====== EXCERPTED DATA
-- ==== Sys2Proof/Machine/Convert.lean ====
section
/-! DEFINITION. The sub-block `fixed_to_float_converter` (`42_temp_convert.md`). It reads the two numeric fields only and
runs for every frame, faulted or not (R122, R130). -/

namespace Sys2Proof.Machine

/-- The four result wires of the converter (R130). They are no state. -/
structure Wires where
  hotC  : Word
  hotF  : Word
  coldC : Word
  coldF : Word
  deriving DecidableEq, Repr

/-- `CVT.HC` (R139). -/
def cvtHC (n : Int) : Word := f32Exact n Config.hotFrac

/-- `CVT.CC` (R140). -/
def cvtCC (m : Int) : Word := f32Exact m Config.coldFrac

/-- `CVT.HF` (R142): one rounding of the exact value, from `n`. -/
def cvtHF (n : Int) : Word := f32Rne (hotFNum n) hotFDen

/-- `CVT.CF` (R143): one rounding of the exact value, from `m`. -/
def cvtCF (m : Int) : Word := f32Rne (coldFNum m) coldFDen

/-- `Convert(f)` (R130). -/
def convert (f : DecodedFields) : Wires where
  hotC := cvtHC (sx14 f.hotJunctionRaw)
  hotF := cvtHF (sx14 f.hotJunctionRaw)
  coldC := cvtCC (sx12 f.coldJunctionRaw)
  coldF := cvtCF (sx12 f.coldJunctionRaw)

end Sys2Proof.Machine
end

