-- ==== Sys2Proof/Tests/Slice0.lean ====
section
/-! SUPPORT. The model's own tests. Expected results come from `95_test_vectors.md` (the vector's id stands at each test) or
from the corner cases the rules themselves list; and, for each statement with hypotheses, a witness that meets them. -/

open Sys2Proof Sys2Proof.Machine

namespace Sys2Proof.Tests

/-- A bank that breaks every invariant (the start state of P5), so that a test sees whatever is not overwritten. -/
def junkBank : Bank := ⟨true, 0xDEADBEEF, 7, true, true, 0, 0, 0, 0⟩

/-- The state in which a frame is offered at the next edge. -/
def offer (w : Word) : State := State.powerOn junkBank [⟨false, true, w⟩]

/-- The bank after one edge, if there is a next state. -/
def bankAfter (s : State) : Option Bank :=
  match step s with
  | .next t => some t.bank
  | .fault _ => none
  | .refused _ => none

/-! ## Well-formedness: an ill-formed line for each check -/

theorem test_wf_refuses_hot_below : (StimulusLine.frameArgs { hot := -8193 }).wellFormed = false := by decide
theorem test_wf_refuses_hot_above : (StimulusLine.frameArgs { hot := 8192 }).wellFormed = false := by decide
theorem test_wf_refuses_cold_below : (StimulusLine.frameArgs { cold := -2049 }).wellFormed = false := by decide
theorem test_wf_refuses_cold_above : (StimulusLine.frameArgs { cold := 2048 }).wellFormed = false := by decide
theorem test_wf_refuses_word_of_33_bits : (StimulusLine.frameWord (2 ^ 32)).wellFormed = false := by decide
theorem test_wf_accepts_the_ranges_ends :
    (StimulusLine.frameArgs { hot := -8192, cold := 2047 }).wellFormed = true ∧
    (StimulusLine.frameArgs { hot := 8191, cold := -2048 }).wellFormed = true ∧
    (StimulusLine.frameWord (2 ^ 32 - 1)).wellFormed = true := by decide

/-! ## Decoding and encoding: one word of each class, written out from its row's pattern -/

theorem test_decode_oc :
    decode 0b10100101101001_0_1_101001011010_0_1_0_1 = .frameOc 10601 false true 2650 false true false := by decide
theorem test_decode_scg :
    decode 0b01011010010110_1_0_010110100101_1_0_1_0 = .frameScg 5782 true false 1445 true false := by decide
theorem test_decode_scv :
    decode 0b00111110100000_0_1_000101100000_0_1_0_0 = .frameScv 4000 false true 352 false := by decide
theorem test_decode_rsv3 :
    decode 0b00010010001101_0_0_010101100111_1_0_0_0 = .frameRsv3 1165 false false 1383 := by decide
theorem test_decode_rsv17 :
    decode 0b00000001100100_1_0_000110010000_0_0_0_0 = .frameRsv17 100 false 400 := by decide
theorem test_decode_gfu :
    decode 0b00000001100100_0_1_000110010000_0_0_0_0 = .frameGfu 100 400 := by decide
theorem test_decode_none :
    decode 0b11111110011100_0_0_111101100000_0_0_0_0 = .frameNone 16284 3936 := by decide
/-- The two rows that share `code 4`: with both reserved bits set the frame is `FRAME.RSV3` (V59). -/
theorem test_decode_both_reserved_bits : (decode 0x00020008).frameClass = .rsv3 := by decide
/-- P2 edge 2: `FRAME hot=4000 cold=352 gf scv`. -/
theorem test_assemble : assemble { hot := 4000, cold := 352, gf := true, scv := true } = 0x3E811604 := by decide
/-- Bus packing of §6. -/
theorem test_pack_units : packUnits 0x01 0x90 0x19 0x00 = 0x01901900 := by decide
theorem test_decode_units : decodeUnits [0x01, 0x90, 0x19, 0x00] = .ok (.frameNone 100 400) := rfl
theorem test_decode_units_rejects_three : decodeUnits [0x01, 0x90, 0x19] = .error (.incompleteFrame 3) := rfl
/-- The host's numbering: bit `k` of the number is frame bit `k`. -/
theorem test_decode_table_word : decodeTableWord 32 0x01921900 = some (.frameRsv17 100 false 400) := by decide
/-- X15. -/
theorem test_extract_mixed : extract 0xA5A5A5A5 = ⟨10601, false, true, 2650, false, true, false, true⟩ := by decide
============
EXERCISE BRIEF ::
Retype the entries above exactly, but only from the line containing "decode 0b00010010001101_0_0_010101100111_1_0_0_0 = .frameRsv3" through the line containing "theorem test_pack_units : packUnits", both included.

TASK RESULT ::
    decode 0b00010010001101_0_0_010101100111_1_0_0_0 = .frameRsv3 1165 false false 1383 := by decide
theorem test_decode_rsv17 :
    decode 0b00000001100100_1_0_000110010000_0_0_0_0 = .frameRsv17 100 false 400 := by decide
theorem test_decode_gfu :
    decode 0b00000001100100_0_1_000110010000_0_0_0_0 = .frameGfu 100 400 := by decide
theorem test_decode_none :
    decode 0b11111110011100_0_0_111101100000_0_0_0_0 = .frameNone 16284 3936 := by decide
/-- The two rows that share `code 4`: with both reserved bits set the frame is `FRAME.RSV3` (V59). -/
theorem test_decode_both_reserved_bits : (decode 0x00020008).frameClass = .rsv3 := by decide
/-- P2 edge 2: `FRAME hot=4000 cold=352 gf scv`. -/
theorem test_assemble : assemble { hot := 4000, cold := 352, gf := true, scv := true } = 0x3E811604 := by decide
/-- Bus packing of §6. -/
theorem test_pack_units : packUnits 0x01 0x90 0x19 0x00 = 0x01901900 := by decide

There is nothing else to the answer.